(Source records)
┄┄┄┄┄┄

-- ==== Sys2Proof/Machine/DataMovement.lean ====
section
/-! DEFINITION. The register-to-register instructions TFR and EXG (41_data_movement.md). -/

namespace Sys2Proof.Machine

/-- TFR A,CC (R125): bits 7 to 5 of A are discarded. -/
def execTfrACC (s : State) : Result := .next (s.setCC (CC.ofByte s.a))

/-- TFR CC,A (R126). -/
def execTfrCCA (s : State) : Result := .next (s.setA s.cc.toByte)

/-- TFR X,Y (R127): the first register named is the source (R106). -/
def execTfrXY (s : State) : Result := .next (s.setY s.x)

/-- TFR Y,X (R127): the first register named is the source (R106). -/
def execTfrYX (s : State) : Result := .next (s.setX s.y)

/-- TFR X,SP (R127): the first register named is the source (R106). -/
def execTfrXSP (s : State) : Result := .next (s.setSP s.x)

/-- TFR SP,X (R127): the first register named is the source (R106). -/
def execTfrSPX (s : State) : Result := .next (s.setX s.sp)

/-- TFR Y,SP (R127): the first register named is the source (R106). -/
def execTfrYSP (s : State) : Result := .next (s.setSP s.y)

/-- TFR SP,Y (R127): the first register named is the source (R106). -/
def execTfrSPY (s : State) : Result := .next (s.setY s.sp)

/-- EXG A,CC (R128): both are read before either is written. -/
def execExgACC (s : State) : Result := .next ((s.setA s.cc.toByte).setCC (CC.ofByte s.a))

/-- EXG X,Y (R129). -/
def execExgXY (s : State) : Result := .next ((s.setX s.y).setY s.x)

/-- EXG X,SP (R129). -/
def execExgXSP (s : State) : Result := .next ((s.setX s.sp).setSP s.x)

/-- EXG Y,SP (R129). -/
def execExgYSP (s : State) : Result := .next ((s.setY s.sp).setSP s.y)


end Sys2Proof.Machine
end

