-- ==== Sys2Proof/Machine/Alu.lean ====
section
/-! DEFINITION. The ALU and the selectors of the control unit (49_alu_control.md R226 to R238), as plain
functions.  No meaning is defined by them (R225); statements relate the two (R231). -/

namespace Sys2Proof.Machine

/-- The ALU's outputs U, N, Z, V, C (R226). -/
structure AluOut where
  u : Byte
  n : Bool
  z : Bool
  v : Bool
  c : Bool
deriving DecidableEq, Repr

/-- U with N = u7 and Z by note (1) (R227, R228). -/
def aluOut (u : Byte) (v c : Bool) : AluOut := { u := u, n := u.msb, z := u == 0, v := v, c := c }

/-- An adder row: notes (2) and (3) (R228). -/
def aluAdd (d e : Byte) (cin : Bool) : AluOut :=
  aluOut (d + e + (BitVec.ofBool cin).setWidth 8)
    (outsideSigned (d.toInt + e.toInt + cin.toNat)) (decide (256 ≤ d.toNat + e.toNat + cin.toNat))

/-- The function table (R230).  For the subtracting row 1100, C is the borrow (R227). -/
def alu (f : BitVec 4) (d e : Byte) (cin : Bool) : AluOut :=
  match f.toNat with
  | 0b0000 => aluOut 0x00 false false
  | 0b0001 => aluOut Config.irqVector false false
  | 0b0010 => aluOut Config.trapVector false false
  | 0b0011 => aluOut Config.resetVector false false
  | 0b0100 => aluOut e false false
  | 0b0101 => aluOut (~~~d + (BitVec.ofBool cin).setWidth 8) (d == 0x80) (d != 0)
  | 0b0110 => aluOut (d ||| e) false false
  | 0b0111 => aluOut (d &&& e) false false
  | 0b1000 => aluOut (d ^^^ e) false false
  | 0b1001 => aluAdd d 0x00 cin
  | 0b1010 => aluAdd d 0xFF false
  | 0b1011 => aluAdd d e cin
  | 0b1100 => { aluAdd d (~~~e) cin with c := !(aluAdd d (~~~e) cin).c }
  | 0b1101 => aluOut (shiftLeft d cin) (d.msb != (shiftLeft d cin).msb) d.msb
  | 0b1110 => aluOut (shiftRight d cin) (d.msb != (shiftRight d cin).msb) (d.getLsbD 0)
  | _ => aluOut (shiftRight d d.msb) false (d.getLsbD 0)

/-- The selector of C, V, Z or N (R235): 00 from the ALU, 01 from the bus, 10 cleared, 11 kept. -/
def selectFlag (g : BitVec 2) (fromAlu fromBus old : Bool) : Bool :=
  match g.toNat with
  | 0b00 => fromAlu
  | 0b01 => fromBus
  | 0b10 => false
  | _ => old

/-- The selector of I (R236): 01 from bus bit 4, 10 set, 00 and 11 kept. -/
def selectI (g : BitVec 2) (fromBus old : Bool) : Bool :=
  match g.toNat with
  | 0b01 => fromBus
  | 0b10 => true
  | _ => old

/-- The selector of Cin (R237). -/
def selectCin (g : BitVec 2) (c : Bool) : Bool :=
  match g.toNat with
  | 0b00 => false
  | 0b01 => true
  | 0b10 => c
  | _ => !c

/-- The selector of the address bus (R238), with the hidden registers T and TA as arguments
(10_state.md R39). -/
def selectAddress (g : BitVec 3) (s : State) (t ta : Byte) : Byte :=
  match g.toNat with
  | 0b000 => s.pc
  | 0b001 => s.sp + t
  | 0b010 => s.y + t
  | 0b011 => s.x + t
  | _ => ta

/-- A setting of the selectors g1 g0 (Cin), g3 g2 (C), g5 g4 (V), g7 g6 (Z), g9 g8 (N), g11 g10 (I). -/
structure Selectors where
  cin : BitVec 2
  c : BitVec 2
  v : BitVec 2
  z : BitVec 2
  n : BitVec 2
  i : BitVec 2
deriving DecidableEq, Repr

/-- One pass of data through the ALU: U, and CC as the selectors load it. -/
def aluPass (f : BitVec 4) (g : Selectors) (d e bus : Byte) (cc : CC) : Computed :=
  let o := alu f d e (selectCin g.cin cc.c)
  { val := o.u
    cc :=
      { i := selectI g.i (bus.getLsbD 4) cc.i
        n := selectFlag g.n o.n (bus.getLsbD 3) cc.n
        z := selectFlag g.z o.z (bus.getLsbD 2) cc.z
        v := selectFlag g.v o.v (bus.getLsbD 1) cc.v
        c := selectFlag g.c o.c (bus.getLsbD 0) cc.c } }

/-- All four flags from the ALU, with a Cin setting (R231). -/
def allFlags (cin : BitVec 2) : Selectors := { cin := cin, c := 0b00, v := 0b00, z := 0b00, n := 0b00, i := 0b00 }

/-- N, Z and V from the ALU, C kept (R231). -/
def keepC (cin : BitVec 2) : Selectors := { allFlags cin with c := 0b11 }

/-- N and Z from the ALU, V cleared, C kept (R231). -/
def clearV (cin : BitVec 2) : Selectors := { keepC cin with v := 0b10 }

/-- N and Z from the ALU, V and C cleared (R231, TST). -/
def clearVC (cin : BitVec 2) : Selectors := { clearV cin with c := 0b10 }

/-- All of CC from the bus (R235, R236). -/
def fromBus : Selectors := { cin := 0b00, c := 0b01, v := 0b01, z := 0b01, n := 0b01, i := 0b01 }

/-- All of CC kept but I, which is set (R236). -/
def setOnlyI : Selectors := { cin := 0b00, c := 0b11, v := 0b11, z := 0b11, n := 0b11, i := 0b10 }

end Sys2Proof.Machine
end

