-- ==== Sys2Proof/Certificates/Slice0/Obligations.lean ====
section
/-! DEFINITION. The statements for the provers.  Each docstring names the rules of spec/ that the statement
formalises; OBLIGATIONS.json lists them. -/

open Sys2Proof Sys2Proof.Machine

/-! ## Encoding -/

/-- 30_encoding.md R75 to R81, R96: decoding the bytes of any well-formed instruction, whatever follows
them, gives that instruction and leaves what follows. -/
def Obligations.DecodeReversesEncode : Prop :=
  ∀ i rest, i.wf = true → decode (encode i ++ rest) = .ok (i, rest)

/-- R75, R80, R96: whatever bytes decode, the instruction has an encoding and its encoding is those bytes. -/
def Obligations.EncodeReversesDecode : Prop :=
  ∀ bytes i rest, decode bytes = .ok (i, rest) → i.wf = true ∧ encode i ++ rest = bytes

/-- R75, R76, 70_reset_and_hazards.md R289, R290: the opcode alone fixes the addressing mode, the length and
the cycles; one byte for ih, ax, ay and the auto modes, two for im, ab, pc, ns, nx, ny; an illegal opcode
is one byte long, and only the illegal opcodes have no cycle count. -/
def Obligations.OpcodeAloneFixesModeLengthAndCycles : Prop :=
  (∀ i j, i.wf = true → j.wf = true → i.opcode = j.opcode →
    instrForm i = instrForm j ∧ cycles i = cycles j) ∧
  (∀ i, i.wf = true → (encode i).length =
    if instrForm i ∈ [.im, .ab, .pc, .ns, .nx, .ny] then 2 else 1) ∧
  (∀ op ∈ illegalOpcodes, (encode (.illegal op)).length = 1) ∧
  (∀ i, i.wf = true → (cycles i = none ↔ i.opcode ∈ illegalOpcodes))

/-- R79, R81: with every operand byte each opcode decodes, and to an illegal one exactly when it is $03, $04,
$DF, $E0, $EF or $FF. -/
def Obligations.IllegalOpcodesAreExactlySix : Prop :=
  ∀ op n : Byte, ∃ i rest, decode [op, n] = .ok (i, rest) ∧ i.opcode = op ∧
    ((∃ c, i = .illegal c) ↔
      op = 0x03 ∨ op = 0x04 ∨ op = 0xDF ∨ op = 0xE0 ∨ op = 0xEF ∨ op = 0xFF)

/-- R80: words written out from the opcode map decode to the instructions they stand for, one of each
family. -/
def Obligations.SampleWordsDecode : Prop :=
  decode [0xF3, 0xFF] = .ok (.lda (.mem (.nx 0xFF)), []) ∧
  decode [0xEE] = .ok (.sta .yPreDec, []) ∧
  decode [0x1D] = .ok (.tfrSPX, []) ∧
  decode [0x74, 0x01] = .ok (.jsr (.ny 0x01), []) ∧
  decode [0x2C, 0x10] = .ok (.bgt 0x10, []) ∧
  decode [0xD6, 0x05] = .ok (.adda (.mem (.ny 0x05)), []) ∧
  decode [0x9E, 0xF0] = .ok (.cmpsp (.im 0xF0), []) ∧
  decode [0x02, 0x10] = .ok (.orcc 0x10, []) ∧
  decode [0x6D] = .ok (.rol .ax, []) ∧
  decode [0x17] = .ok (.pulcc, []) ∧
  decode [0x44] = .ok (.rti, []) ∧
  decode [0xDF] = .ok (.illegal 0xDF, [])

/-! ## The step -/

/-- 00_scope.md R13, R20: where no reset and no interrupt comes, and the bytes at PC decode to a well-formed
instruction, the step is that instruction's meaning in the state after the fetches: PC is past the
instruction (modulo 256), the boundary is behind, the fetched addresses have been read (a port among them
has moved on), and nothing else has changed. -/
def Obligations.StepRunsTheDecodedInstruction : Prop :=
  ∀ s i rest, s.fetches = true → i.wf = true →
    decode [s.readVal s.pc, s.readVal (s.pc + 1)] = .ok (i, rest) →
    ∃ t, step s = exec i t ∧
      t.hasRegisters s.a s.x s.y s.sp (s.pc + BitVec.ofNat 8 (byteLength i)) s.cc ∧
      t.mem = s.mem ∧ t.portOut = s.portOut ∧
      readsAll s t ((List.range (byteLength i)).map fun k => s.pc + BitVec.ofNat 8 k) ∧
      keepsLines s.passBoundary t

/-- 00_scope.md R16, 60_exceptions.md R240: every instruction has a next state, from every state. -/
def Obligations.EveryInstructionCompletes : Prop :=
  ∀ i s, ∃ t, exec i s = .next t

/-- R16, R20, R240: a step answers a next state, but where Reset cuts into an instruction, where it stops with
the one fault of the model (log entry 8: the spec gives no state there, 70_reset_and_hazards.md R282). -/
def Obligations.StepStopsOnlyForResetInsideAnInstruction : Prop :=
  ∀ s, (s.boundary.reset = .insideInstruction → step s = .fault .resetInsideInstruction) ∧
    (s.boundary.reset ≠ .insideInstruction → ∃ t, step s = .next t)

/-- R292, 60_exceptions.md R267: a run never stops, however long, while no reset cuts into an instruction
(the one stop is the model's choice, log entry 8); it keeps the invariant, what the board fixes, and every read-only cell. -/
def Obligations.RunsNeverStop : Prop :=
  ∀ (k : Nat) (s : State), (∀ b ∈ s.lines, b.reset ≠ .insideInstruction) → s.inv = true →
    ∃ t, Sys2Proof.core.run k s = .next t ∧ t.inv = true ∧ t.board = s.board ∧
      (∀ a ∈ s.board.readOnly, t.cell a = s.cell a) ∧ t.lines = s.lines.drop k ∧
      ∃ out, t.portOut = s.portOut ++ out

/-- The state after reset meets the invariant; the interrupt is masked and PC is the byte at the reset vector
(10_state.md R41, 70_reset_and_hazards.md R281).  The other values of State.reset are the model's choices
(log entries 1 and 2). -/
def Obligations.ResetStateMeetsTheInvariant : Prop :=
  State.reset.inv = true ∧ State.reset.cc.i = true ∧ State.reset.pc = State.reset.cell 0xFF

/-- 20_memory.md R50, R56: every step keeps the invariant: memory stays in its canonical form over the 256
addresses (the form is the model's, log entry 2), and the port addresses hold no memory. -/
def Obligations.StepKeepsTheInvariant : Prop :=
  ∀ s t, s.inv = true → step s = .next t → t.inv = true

┄┄┄┄┄┄

= YOUR ASSIGNMENT =
Take the lines above from the one containing "formalises; OBLIGATIONS.json lists them. -/" to the one containing "def Obligations.IllegalOpcodesAreExactlySix : Prop" and retype them exactly, both ends included, with nothing added.

= OUTPUT FOR THIS TASK =
formalises; OBLIGATIONS.json lists them. -/

open Sys2Proof Sys2Proof.Machine

/-! ## Encoding -/

/-- 30_encoding.md R75 to R81, R96: decoding the bytes of any well-formed instruction, whatever follows
them, gives that instruction and leaves what follows. -/
def Obligations.DecodeReversesEncode : Prop :=
  ∀ i rest, i.wf = true → decode (encode i ++ rest) = .ok (i, rest)

/-- R75, R80, R96: whatever bytes decode, the instruction has an encoding and its encoding is those bytes. -/
def Obligations.EncodeReversesDecode : Prop :=
  ∀ bytes i rest, decode bytes = .ok (i, rest) → i.wf = true ∧ encode i ++ rest = bytes

/-- R75, R76, 70_reset_and_hazards.md R289, R290: the opcode alone fixes the addressing mode, the length and
the cycles; one byte for ih, ax, ay and the auto modes, two for im, ab, pc, ns, nx, ny; an illegal opcode
is one byte long, and only the illegal opcodes have no cycle count. -/
def Obligations.OpcodeAloneFixesModeLengthAndCycles : Prop :=
  (∀ i j, i.wf = true → j.wf = true → i.opcode = j.opcode →
    instrForm i = instrForm j ∧ cycles i = cycles j) ∧
  (∀ i, i.wf = true → (encode i).length =
    if instrForm i ∈ [.im, .ab, .pc, .ns, .nx, .ny] then 2 else 1) ∧
  (∀ op ∈ illegalOpcodes, (encode (.illegal op)).length = 1) ∧
  (∀ i, i.wf = true → (cycles i = none ↔ i.opcode ∈ illegalOpcodes))

/-- R79, R81: with every operand byte each opcode decodes, and to an illegal one exactly when it is $03, $04,
$DF, $E0, $EF or $FF. -/
def Obligations.IllegalOpcodesAreExactlySix : Prop :=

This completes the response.